Chicago, IL
Amtrak serves a vital national interest that must be supported with a long-term public investment. Since its inception more than 30 years ago, Amtrak has been forced to operate a national network with too few resources. Today, Amtrak is at a crossroads. Years of anemic funding now threaten the future of passenger rail in this country. Resources are spread too thin, infrastructure is crumbling, needed equipment sits idle as repairs are not budgeted, and a workforce that has made significant wage sacrifices year after year to keep the trains rolling faces additional cutbacks and demands from some in Congress and the White House for concessions.
The Administration and Congress must face up to the basic Amtrak dilemma - namely, that we must stop demanding that Amtrak provide national passenger rail service and then refuse to provide adequate funding for such service. No other form of transportation is held to the standard that it must survive free from federal investment. Furthermore, no other passenger rail system in the world operates at a profit and subsidy?free.
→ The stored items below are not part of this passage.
/-- With pc in range for the next instruction, ADD (16 and 32 bits) gives Rd the sum of Ra and Rb mod 2^16 and carry 1 exactly
when the sum is 2^16 or more; ADDI the same with its constant, below 2^16. pc moves on by the length and nothing else changes;
all operands are read before the write. Each has the assembler line, the operand ranges and the encoding of its rule. The
range of the 32-bit ADDI up to 1023 is C9's resolution against the printed I <= 63 (R211; log entry 29), and that operands are
read before the write is the spec's choice (R10, D15; log entry 31). Cites R122, R131, R202, R211. -/
def Obligations.AddResults : Prop :=
  ∀ (d a b : Reg) (I : Nat) (s : State), I < 65536 →
    computes (.add16 d a b) 1 d (BitVec.ofNat 16 ((readReg s a).toNat + (readReg s b).toNat)) (decide ((readReg s a).toNat + (readReg s b).toNat ≥ 65536)) s ∧
    computes (.add32 d a b) 2 d (BitVec.ofNat 16 ((readReg s a).toNat + (readReg s b).toNat)) (decide ((readReg s a).toNat + (readReg s b).toNat ≥ 65536)) s ∧
    computes (.addi16 d a I) 1 d (BitVec.ofNat 16 ((readReg s a).toNat + I)) (decide ((readReg s a).toNat + I ≥ 65536)) s ∧
    computes (.addi32 d a I) 2 d (BitVec.ofNat 16 ((readReg s a).toNat + I)) (decide ((readReg s a).toNat + I ≥ 65536)) s ∧
    written (.add16 d a b) ⟨"ADD", [.reg d, .reg a, .reg b], 1⟩ (d.val < 8 ∧ a.val < 8 ∧ b.val < 8) [word3 0b0000001 d.val a.val b.val] ∧
    written (.add32 d a b) ⟨"ADD", [.reg d, .reg a, .reg b], 2⟩ True
      [word3 0b1000001 (d.val % 8) (a.val % 8) (b.val % 8), word3 0b0000000 (d.val / 8) (a.val / 8) (b.val / 8)] ∧
    written (.addi16 d a I) ⟨"ADDI", [.reg d, .reg a, .const I], 1⟩ (d.val < 8 ∧ a.val < 8 ∧ I ≤ 7) [word3 0b0001010 d.val a.val I] ∧
    written (.addi32 d a I) ⟨"ADDI", [.reg d, .reg a, .const I], 2⟩ (I ≤ 1023)
      [word3 0b1001010 (d.val % 8) (a.val % 8) (I % 8), word3 (I / 64) (d.val / 8) (a.val / 8) (I / 8 % 8)]

/-- With pc in range for the next instruction, SUB (16 and 32 bits) gives Rd the difference Ra - Rb mod 2^16 and carry 1 exactly
when Rb > Ra unsigned; SUBI the same with its constant, below 2^16. pc moves on and nothing else changes. Each has the
assembler line, the operand ranges and the encoding of its rule. The range of the 32-bit SUBI up to 1023 is C9's resolution
against the printed I <= 63 (R212; log entry 29). Cites R123, R132, R203, R212. -/
def Obligations.SubResults : Prop :=
  ∀ (d a b : Reg) (I : Nat) (s : State), I < 65536 →
    computes (.sub16 d a b) 1 d (BitVec.ofInt 16 ((readReg s a).toNat - (readReg s b).toNat)) (decide ((readReg s b).toNat > (readReg s a).toNat)) s ∧
    computes (.sub32 d a b) 2 d (BitVec.ofInt 16 ((readReg s a).toNat - (readReg s b).toNat)) (decide ((readReg s b).toNat > (readReg s a).toNat)) s ∧
    computes (.subi16 d a I) 1 d (BitVec.ofInt 16 ((readReg s a).toNat - I)) (decide (I > (readReg s a).toNat)) s ∧
    computes (.subi32 d a I) 2 d (BitVec.ofInt 16 ((readReg s a).toNat - I)) (decide (I > (readReg s a).toNat)) s ∧
    written (.sub16 d a b) ⟨"SUB", [.reg d, .reg a, .reg b], 1⟩ (d.val < 8 ∧ a.val < 8 ∧ b.val < 8) [word3 0b0000010 d.val a.val b.val] ∧
    written (.sub32 d a b) ⟨"SUB", [.reg d, .reg a, .reg b], 2⟩ True
      [word3 0b1000010 (d.val % 8) (a.val % 8) (b.val % 8), word3 0b0000000 (d.val / 8) (a.val / 8) (b.val / 8)] ∧
    written (.subi16 d a I) ⟨"SUBI", [.reg d, .reg a, .const I], 1⟩ (d.val < 8 ∧ a.val < 8 ∧ I ≤ 7) [word3 0b0001011 d.val a.val I] ∧
    written (.subi32 d a I) ⟨"SUBI", [.reg d, .reg a, .const I], 2⟩ (I ≤ 1023)
      [word3 0b1001011 (d.val % 8) (a.val % 8) (I % 8), word3 (I / 64) (d.val / 8) (a.val / 8) (I / 8 % 8)]

/-- With pc in range for the next instruction, ADDC gives Rd the sum Ra + Rb + carry mod 2^16 and carry 1 exactly when the sum is
2^16 or more; SUBC gives Ra - Rb - carry mod 2^16 and carry 1 exactly when Rb + carry > Ra over the integers. pc moves on by 2
and nothing else changes. Each has the assembler line, the operand ranges and the encoding of its rule. Cites R217, R218. -/
def Obligations.AddcSubcResults : Prop :=
  ∀ (d a b : Reg) (s : State),
    computes (.addc d a b) 2 d (BitVec.ofNat 16 ((readReg s a).toNat + (readReg s b).toNat + s.carry.toNat)) (decide ((readReg s a).toNat + (readReg s b).toNat + s.carry.toNat ≥ 65536)) s ∧
    computes (.subc d a b) 2 d (BitVec.ofInt 16 ((readReg s a).toNat - (readReg s b).toNat - s.carry.toNat)) (decide ((readReg s b).toNat + s.carry.toNat > (readReg s a).toNat)) s ∧
    written (.addc d a b) ⟨"ADDC", [.reg d, .reg a, .reg b], 2⟩ True
      [word3 0b1000001 (d.val % 8) (a.val % 8) (b.val % 8), word3 0b0000001 (d.val / 8) (a.val / 8) (b.val / 8)] ∧
    written (.subc d a b) ⟨"SUBC", [.reg d, .reg a, .reg b], 2⟩ True
      [word3 0b1000010 (d.val % 8) (a.val % 8) (b.val % 8), word3 0b0000001 (d.val / 8) (a.val / 8) (b.val / 8)]

/-- With pc in range for the next instruction, AND, OR and XOR (16 and 32 bits) give Rd the bitwise result of Ra and Rb; carry
keeps its value, pc moves on and nothing else changes. Each has the assembler line, the operand ranges and the encoding of its
rule. Cites R124, R125, R126, R204, R205, R206. -/
def Obligations.LogicResults : Prop :=
  ∀ (d a b : Reg) (s : State),
    computes (.and16 d a b) 1 d (readReg s a &&& readReg s b) (s.carry) s ∧
    computes (.and32 d a b) 2 d (readReg s a &&& readReg s b) (s.carry) s ∧
    computes (.or16 d a b) 1 d (readReg s a ||| readReg s b) (s.carry) s ∧
    computes (.or32 d a b) 2 d (readReg s a ||| readReg s b) (s.carry) s ∧
    computes (.xor16 d a b) 1 d (readReg s a ^^^ readReg s b) (s.carry) s ∧
    computes (.xor32 d a b) 2 d (readReg s a ^^^ readReg s b) (s.carry) s ∧
    written (.and16 d a b) ⟨"AND", [.reg d, .reg a, .reg b], 1⟩ (d.val < 8 ∧ a.val < 8 ∧ b.val < 8) [word3 0b0000011 d.val a.val b.val] ∧
    written (.and32 d a b) ⟨"AND", [.reg d, .reg a, .reg b], 2⟩ True
      [word3 0b1000011 (d.val % 8) (a.val % 8) (b.val % 8), word3 0b0000000 (d.val / 8) (a.val / 8) (b.val / 8)] ∧
    written (.or16 d a b) ⟨"OR", [.reg d, .reg a, .reg b], 1⟩ (d.val < 8 ∧ a.val < 8 ∧ b.val < 8) [word3 0b0000100 d.val a.val b.val] ∧
    written (.or32 d a b) ⟨"OR", [.reg d, .reg a, .reg b], 2⟩ True
      [word3 0b1000100 (d.val % 8) (a.val % 8) (b.val % 8), word3 0b0000000 (d.val / 8) (a.val / 8) (b.val / 8)] ∧
    written (.xor16 d a b) ⟨"XOR", [.reg d, .reg a, .reg b], 1⟩ (d.val < 8 ∧ a.val < 8 ∧ b.val < 8) [word3 0b0000101 d.val a.val b.val] ∧
    written (.xor32 d a b) ⟨"XOR", [.reg d, .reg a, .reg b], 2⟩ True
      [word3 0b1000101 (d.val % 8) (a.val % 8) (b.val % 8), word3 0b0000000 (d.val / 8) (a.val / 8) (b.val / 8)]

/-- With pc in range for the next instruction and a constant up to 511, ANDI, ORI and XORI give Rd the bitwise result of Ra and
the zero-extended constant; ANDI clears bits 15:9, ORI and XORI pass bits 15:9 of Ra; carry keeps its value, pc moves on by 2
and nothing else changes. Each has the assembler line, the operand ranges and the encoding of its rule. Cites R219, R220,
R221. -/
def Obligations.LogicImmediateResults : Prop :=
  ∀ (d a : Reg) (I : Nat) (s : State), I ≤ 511 →
    computes (.andi d a I) 2 d (readReg s a &&& BitVec.ofNat 16 I) (s.carry) s ∧
    computes (.ori d a I) 2 d (readReg s a ||| BitVec.ofNat 16 I) (s.carry) s ∧
    computes (.xori d a I) 2 d (readReg s a ^^^ BitVec.ofNat 16 I) (s.carry) s ∧
    (readReg s a &&& BitVec.ofNat 16 I).toNat < 512 ∧
    (readReg s a ||| BitVec.ofNat 16 I).toNat / 512 = (readReg s a).toNat / 512 ∧
    (readReg s a ^^^ BitVec.ofNat 16 I).toNat / 512 = (readReg s a).toNat / 512 ∧
    written (.andi d a I) ⟨"ANDI", [.reg d, .reg a, .const I], 2⟩ (I ≤ 511)
      [word3 0b1000011 (d.val % 8) (a.val % 8) (I % 8), word3 (I / 64 * 2 + 1) (d.val / 8) (a.val / 8) (I / 8 % 8)] ∧
    written (.ori d a I) ⟨"ORI", [.reg d, .reg a, .const I], 2⟩ (I ≤ 511)
      [word3 0b1000100 (d.val % 8) (a.val % 8) (I % 8), word3 (I / 64 * 2 + 1) (d.val / 8) (a.val / 8) (I / 8 % 8)] ∧
    written (.xori d a I) ⟨"XORI", [.reg d, .reg a, .const I], 2⟩ (I ≤ 511)
      [word3 0b1000101 (d.val % 8) (a.val % 8) (I % 8), word3 (I / 64 * 2 + 1) (d.val / 8) (a.val / 8) (I / 8 % 8)]

/-- With pc in range for the next instruction, ASR (both lengths) by the whole of Rb, and ASRI (both lengths) by its amount, give
Rd the low 16 bits of carry above Ra divided by 2 to the amount; in particular 0 for an amount of 17 or more. carry becomes 0,
pc moves on and nothing else changes. Each has the assembler line, the operand ranges and the encoding of its rule. That zeros
enter above the carry, against the name, is C11's resolution (R127; log entry 29). Cites R127, R133, R207, R213. -/
def Obligations.AsrResults : Prop :=
  ∀ (d a b : Reg) (n : Nat) (s : State), n < 65536 →
    computes (.asr16 d a b) 1 d (BitVec.ofNat 16 (((readReg s a).toNat + s.carry.toNat * 65536) / 2 ^ (readReg s b).toNat)) (false) s ∧
    computes (.asr32 d a b) 2 d (BitVec.ofNat 16 (((readReg s a).toNat + s.carry.toNat * 65536) / 2 ^ (readReg s b).toNat)) (false) s ∧
    computes (.asri16 d a n) 1 d (BitVec.ofNat 16 (((readReg s a).toNat + s.carry.toNat * 65536) / 2 ^ n)) (false) s ∧
    computes (.asri32 d a n) 2 d (BitVec.ofNat 16 (((readReg s a).toNat + s.carry.toNat * 65536) / 2 ^ n)) (false) s ∧
    (17 ≤ n → BitVec.ofNat 16 (((readReg s a).toNat + s.carry.toNat * 65536) / 2 ^ n) = 0) ∧
    written (.asr16 d a b) ⟨"ASR", [.reg d, .reg a, .reg b], 1⟩ (d.val < 8 ∧ a.val < 8 ∧ b.val < 8) [word3 0b0000110 d.val a.val b.val] ∧
    written (.asr32 d a b) ⟨"ASR", [.reg d, .reg a, .reg b], 2⟩ True
      [word3 0b1000110 (d.val % 8) (a.val % 8) (b.val % 8), word3 0b0000000 (d.val / 8) (a.val / 8) (b.val / 8)] ∧
    written (.asri16 d a n) ⟨"ASRI", [.reg d, .reg a, .const n], 1⟩ (d.val < 8 ∧ a.val < 8 ∧ 1 ≤ n ∧ n ≤ 8) [word3 0b0001100 d.val a.val (n - 1)] ∧
    written (.asri32 d a n) ⟨"ASRI", [.reg d, .reg a, .const n], 2⟩ (1 ≤ n ∧ n ≤ 64)
      [word3 0b1001100 (d.val % 8) (a.val % 8) ((n - 1) % 8), word3 0b0000000 (d.val / 8) (a.val / 8) ((n - 1) / 8)]
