theorem format16_iff : (op < 64 ∧ s < 65536 ∧ b < 64) ∧ format16 op s b = [w0, w1] ↔
    Long w0 w1 op ∧ bits w1 3 10 * 64 + bits w0 3 6 = s ∧ bits w1 0 3 * 8 + bits w0 0 3 = b := by
  have hf0 := fields_split w0
  have hf1 := fields_split w1
  exact twoWords_iff_of (by omega) (by constructor <;> intro h <;> omega)

theorem format17_iff : (op < 64 ∧ s < 4194304) ∧ format17 op s = [w0, w1] ↔
    Long w0 w1 op ∧ bits w1 0 13 * 512 + bits w0 0 9 = s := by
  have hf0 := fields_split w0
  have hf1 := fields_split w1
  exact twoWords_iff_of (by omega) (by constructor <;> intro h <;> omega)

end Formats

/-! Operands: what the decoder reads from a field that the encoder has filled -/

theorem reg3_eq_iff {r : Reg} {lo : Nat} : reg3 w lo = r ↔ bits w lo 3 = r.val := by
  rw [reg3, Fin.ext_iff, Fin.val_ofNat, Nat.mod_eq_of_lt ((bits_lt w lo 3).trans (by decide))]

theorem reg6_eq_iff {r : Reg} {lo : Nat} : reg6 w0 w1 lo = r ↔ bits w1 lo 3 * 8 + bits w0 lo 3 = r.val := by
  have h0 := bits_lt w0 lo 3
  have h1 := bits_lt w1 lo 3
  rw [reg6, Fin.ext_iff, Fin.val_ofNat, Nat.mod_eq_of_lt (by omega)]

theorem lowReg_iff {r : Reg} : lowReg r = true ↔ r.val < 8 := decide_eq_true_iff

theorem unsignedFits_iff {k I : Nat} : unsignedFits k I = true ↔ I < 2 ^ k := decide_eq_true_iff

theorem signed_eq_iff {m v : Nat} {S : Int} (hv : v < 2 ^ (m + 1)) :
    signed (m + 1) v = S ↔ signedFits (m + 1) S = true ∧ v = signedField (m + 1) S := by
  constructor
  · rintro rfl
    obtain ⟨hfits, hfield⟩ := signedFits_signed m v hv
    exact ⟨hfits, hfield.symm⟩
  · rintro ⟨hfits, rfl⟩
    exact signed_signedField m S hfits

theorem shift_eq_iff {k v n : Nat} (hv : v < 2 ^ k) : v + 1 = n ↔ shiftFits k n = true ∧ v = n - 1 := by
  simp only [shiftFits, decide_eq_true_eq]
  omega

theorem shiftFits_pred_lt {k n : Nat} (h : shiftFits k n = true) : n - 1 < 2 ^ k := by
  simp only [shiftFits, decide_eq_true_eq] at h
  omega

/-- Bit 6 of the first word is the low bit of a long jump's `d` (R251, C5). -/
theorem evenReg_reg6_iff : evenReg (reg6 w0 w1 6) = true ↔ ¬ bits w0 6 1 = 1 := by
  have h : bits w0 6 3 = bits w0 7 2 * 2 + bits w0 6 1 := bits_add w0 6 1 2
  have h1 := bits_lt w0 6 1
  rw [evenReg, decide_eq_true_iff, ← reg6_eq_iff.1 rfl]
  omega

/-! Shapes: operands in the ranges of their rule, written in a format, are what the decoder reads from its words -/

section Shapes

variable {d a b : Reg} {n I : Nat} {S : Int}

theorem regs16_iff (hop : op < 64) : (lowReg d && lowReg a && lowReg b) = true ∧ format1to4 op d a b = [w] ↔
    Short w op ∧ reg3 w 6 = d ∧ reg3 w 3 = a ∧ reg3 w 0 = b := by
  simp only [reg3_eq_iff, ← format1to4_iff, lowReg_iff, hop, Bool.and_eq_true, true_and, and_assoc]

theorem mov16_iff (hop : op < 64) : (lowReg d && lowReg a) = true ∧ format1to4 op d a 0 = [w] ↔
    Short w op ∧ bits w 0 3 = 0 ∧ reg3 w 6 = d ∧ reg3 w 3 = a := by
  have hf := format1to4_iff (w := w) (op := op) (f2 := d) (f1 := a) (f0 := 0)
  simp only [reg3_eq_iff, Bool.and_eq_true, lowReg_iff]
  grind

theorem imm16_iff (hop : op < 64) : (lowReg d && lowReg a && unsignedFits 3 I) = true ∧ format1to4 op d a I = [w] ↔
    Short w op ∧ reg3 w 6 = d ∧ reg3 w 3 = a ∧ bits w 0 3 = I := by
  simp only [reg3_eq_iff, ← format1to4_iff, lowReg_iff, unsignedFits_iff, hop, Bool.and_eq_true, true_and, and_assoc, Nat.reducePow]

theorem shift16_iff (hop : op < 64) : (lowReg d && lowReg a && shiftFits 3 n) = true ∧ format1to4 op d a (n - 1) = [w] ↔
    Short w op ∧ reg3 w 6 = d ∧ reg3 w 3 = a ∧ bits w 0 3 + 1 = n := by
  have hn := shiftFits_pred_lt (k := 3) (n := n)
  have hf := format1to4_iff (w := w) (op := op) (f2 := d) (f1 := a) (f0 := n - 1)
  simp only [reg3_eq_iff, shift_eq_iff (bits_lt w 0 3), Bool.and_eq_true, lowReg_iff]
  grind

theorem mem16_iff (hop : op < 64) : (lowReg d && lowReg a && signedFits 3 S) = true ∧ format1to4 op d a (signedField 3 S) = [w] ↔
    Short w op ∧ reg3 w 6 = d ∧ reg3 w 3 = a ∧ signed 3 (bits w 0 3) = S := by
  have hS := signedField_lt 3 S
  have hf := format1to4_iff (w := w) (op := op) (f2 := d) (f1 := a) (f0 := signedField 3 S)
  simp only [reg3_eq_iff, signed_eq_iff (bits_lt w 0 3), Bool.and_eq_true, lowReg_iff]
  grind

theorem branch16_iff (hop : op < 64) : (lowReg a && lowReg b && signedFits 3 S) = true ∧ format1to4 op (signedField 3 S) a b = [w] ↔
    Short w op ∧ signed 3 (bits w 6 3) = S ∧ reg3 w 3 = a ∧ reg3 w 0 = b := by
  have hS := signedField_lt 3 S
  have hf := format1to4_iff (w := w) (op := op) (f2 := signedField 3 S) (f1 := a) (f0 := b)
  simp only [reg3_eq_iff, signed_eq_iff (bits_lt w 6 3), Bool.and_eq_true, lowReg_iff]
  grind

theorem jmp16_iff (hop : op < 64) : lowReg d = true ∧ format1to4 op d 0 0 = [w] ↔
    Short w op ∧ bits w 0 6 = 0 ∧ reg3 w 6 = d := by
  have hf := format1to4_iff (w := w) (op := op) (f2 := d) (f1 := 0) (f0 := 0)
  simp only [reg3_eq_iff, lowReg_iff, bits_0_6_eq_zero_iff]
  grind

theorem jal16_iff (hop : op < 64) : (lowReg d && lowReg b) = true ∧ format1to4 op d 0 b = [w] ↔
    Short w op ∧ bits w 3 3 = 0 ∧ reg3 w 6 = d ∧ reg3 w 0 = b := by
  have hf := format1to4_iff (w := w) (op := op) (f2 := d) (f1 := 0) (f0 := b)
  simp only [reg3_eq_iff, Bool.and_eq_true, lowReg_iff]
  grind

theorem const16_iff (hop : op < 64) : (lowReg d && unsignedFits 6 I) = true ∧ format5 op d I = [w] ↔
    Short w op ∧ reg3 w 6 = d ∧ bits w 0 6 = I := by
  simp only [reg3_eq_iff, ← format5_iff, lowReg_iff, unsignedFits_iff, hop, Bool.and_eq_true, true_and, and_assoc, Nat.reducePow]
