-- ==== Sys2Proof/Machine/FrontPanel.lean ====
section
/-! DEFINITION. The front-panel FSM (spec/48_front_panel.md): the event port, the buffer, and one function per rule of
the transition table, dispatched as R94 tabulates. -/

namespace Sys2Proof.Machine

/-! ### The event port -/

/-- The event a port code stands for (R74). `ev_digit` is read for a Key event only. -/
def PortEvent.event (e : PortEvent) : Event :=
  if e.code = 0b000 then .key e.digit
  else if e.code = 0b001 then .reset
  else if e.code = 0b010 then .examineMemory
  else if e.code = 0b011 then .next
  else if e.code = 0b100 then .previous
  else if e.code = 0b101 then .go
  else if e.code = 0b110 then .execute
  else .reserved

/-- The host presents one more event, behind those it already holds (R75; log entry 3). -/
def State.present (s : State) (e : PortEvent) : State := { s with input := s.input ++ [e] }

/-! ### The buffer -/

/-- `last4(buf ++ [d])` (R77). -/
def appendDigit (buf : List Digit) (d : Digit) : List Digit :=
  (buf ++ [d]).drop ((buf ++ [d]).length - Config.bufMax)

/-- The buffer's value: its digits as a hexadecimal integer, the oldest the most significant (R78). -/
def bufValue (buf : List Digit) : Nat := buf.foldl (fun acc d => acc * 16 + d.toNat) 0

/-- The address an AddressEntry commit resolves: 0x0000 for an empty buffer (R84, R90). -/
def bufAddress : List Digit → Addr
  | [] => 0x0000
  | d :: ds => BitVec.ofNat 16 (bufValue (d :: ds))

/-- The byte a DataEntry commit writes: `value(buf) mod 2^8` (R79). -/
def bufByte (buf : List Digit) : Byte := BitVec.ofNat 8 (bufValue buf)

/-! ### The transitions -/

/-- Reset: the assignments of spec/70_reset_and_hazards.md R111; memory is not changed (R80, R112), nor what the host presents. -/
def State.panelReset (s : State) : State := { State.powerOn s.mem with input := s.input }

/-- An event that is ignored: accepted, consumed, nothing changed (R81, R87, R88, R92, R93). -/
def State.panelIgnore (s : State) : State := s

/-- Key(d) in AddressEntry or DataEntry (R82). -/
def State.panelKey (s : State) (d : Digit) : State := { s with buf := appendDigit s.buf d }

/-- ExamineMemory, in any mode (R83). -/
def State.panelExamine (s : State) : State := { s with buf := [], mode := .addressEntry }

/-- Go, in any mode; it starts no run (R89). -/
def State.panelGo (s : State) : State := { s with buf := [], mode := .addressEntry }

/-- Next in AddressEntry: the buffer becomes the working address (R84). -/
def State.panelCommitAddress (s : State) : State :=
  { s with wa := bufAddress s.buf, buf := [], mode := .dataEntry }

/-- The write of a DataEntry commit: only when the buffer is not empty (R79, R85, R86). -/
def State.panelDeposit (s : State) : State :=
  match s.buf with
  | [] => s
  | d :: ds => s.memWrite s.wa (bufByte (d :: ds))

/-- Next in DataEntry: the write, then `wa <- (wa + 1) mod 2^16; buf <- []` (R85). -/
def State.panelDepositNext (s : State) : State :=
  { s.panelDeposit with wa := s.wa + 1, buf := [] }

/-- Previous in DataEntry: the write, then `wa <- (wa - 1) mod 2^16; buf <- []` (R86). -/
def State.panelDepositPrevious (s : State) : State :=
  { s.panelDeposit with wa := s.wa - 1, buf := [] }

/-- Execute in AddressEntry: the start address is the buffer's; the buffer is cleared and the run starts (R90). The mode
becomes Idle when the run ends (`State.endRun`). -/
def State.panelExecuteBuffer (s : State) : State :=
  { s with buf := [] }.startRun (bufAddress s.buf)

/-- Execute in DataEntry: the start address is the working address; digits in the buffer are dropped (R91). -/
def State.panelExecuteWorking (s : State) : State :=
  { s with buf := [] }.startRun s.wa

/-- The transition table, cell by cell as R94 gives it. -/
def State.panelStep (s : State) (e : Event) : State :=
  match e, s.mode with
  | .key _, .idle => s.panelIgnore
  | .key d, .addressEntry => s.panelKey d
  | .key d, .dataEntry => s.panelKey d
  | .reset, .idle => s.panelReset
  | .reset, .addressEntry => s.panelReset
  | .reset, .dataEntry => s.panelReset
  | .examineMemory, .idle => s.panelExamine
  | .examineMemory, .addressEntry => s.panelExamine
  | .examineMemory, .dataEntry => s.panelExamine
  | .next, .idle => s.panelIgnore
  | .next, .addressEntry => s.panelCommitAddress
  | .next, .dataEntry => s.panelDepositNext
  | .previous, .idle => s.panelIgnore
  | .previous, .addressEntry => s.panelIgnore
  | .previous, .dataEntry => s.panelDepositPrevious
  | .go, .idle => s.panelGo
  | .go, .addressEntry => s.panelGo
  | .go, .dataEntry => s.panelGo
  | .execute, .idle => s.panelIgnore
  | .execute, .addressEntry => s.panelExecuteBuffer
  | .execute, .dataEntry => s.panelExecuteWorking
  | .reserved, .idle => s.panelIgnore
  | .reserved, .addressEntry => s.panelIgnore
  | .reserved, .dataEntry => s.panelIgnore

/-- One event step: the event on the port is accepted and consumed, and the rule for it and the mode applies (R75). The
step calls it only when an event is on the port; with none there is nothing to accept. -/
def State.acceptEvent (s : State) : State :=
  match s.input with
  | [] => s
  | e :: rest => { s with input := rest }.panelStep e.event

end Sys2Proof.Machine
end

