-- ==== Sys2Proof/Machine/Step.lean ====
section
/-! DEFINITION. One step of the block (spec/40_execution_loop.md R63). -/

namespace Sys2Proof.Machine

/-- A core step, a run-end step or an event step, each under its own condition (R63). When none is enabled the block
waits for the host, and its state stands (log entry 2). -/
def step (s : State) : Host.Outcome State Fault Refusal :=
  if s.coreEnabled then coreStep s
  else if s.runEndEnabled then .next s.endRun
  else if s.eventEnabled then .next s.acceptEvent
  else .next s

/-- The state whose very next step fetches and runs the instruction of the table word `w` (log entry 4). -/
def State.withFetchWord (s : State) (nbits w : Nat) : State := s.placeAtPc (wordBytes nbits w)

end Sys2Proof.Machine
end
Unfortunately, the Bush Administration's plan to "save" Amtrak will likely hasten the passenger carrier's demise. The Administration's call for "reform" is a thinly disguised plan to force privatization, thereby ending the existing national network of passenger rail transportation and selling off its most desirable parts to the highest bidder. It is especially egregious that the Administration would propose unworkable privatization plans for Amtrak when the beneficiaries of a broken-up, parceled out railroad will be private corporations that have no interest in passenger rail unless they can profit from lucrative contracts. The recent revelations of widespread accounting scandals and other corporate abuses motivated by corporate greed at the expense of workers and shareholders underscores how risky and foolhardy it would be to turn over the safety and preservation of our national rail system to profit-maximizing corporations.
The privatization experiment in Great Britain is a testament to what happens when bottom line-driven interests operate public transportation services. Once the envy of industrialized nations, the British rail system has been "franchised" and today delays are commonplace, service has plummeted and fares have increased exponentially. Worst of all, passenger fatalities have increased 700 percent.
Privatization of our national system will not work. Any attempt to move forward along this path misleads the public and ignores the painful lessons learned over many decades when vital public services are turned over to the private sector. Amtrak was created in 1971 precisely because the freight carriers were no longer willing or able to sustain the financial burden of operating passenger service. Because passenger rail service was on the brink of permanent collapse, President Nixon and Congress decided it must be made a federal priority and thus created Amtrak.
In addition to its call for unworkable privatization schemes, the Administration has proposed only $521 million for Amtrak in its FY 2003 budget. This is about half of its 2002 congressionally authorized level and clearly a level that will force Amtrak to shut its doors. Millions of passengers will suffer and some 23,000 workers will lose their jobs.
Amtrak should be given the resources and stability it needs to become a first-class passenger railroad. The world's greatest economic power can surely find the resources to support a national passenger rail system that lives up to the nation's growing need for better and expanded transportation choices.
The AFL - CIO calls on Congress to appropriate at least $1.2 billion for Amtrak in FY 2003, and next year to provide Amtrak a multi-year, multi-billion dollar federal financial commitment commensurate with the expectations we as a nation place on the rail passenger carrier. Congress must also repudiate any effort to condition Amtrak funding on flawed and ill-advised "reforms" that assure Amtrak's destruction.
The AFL-CIO pledges its full support to ensure our government does not abandon Amtrak and its passengers and workers.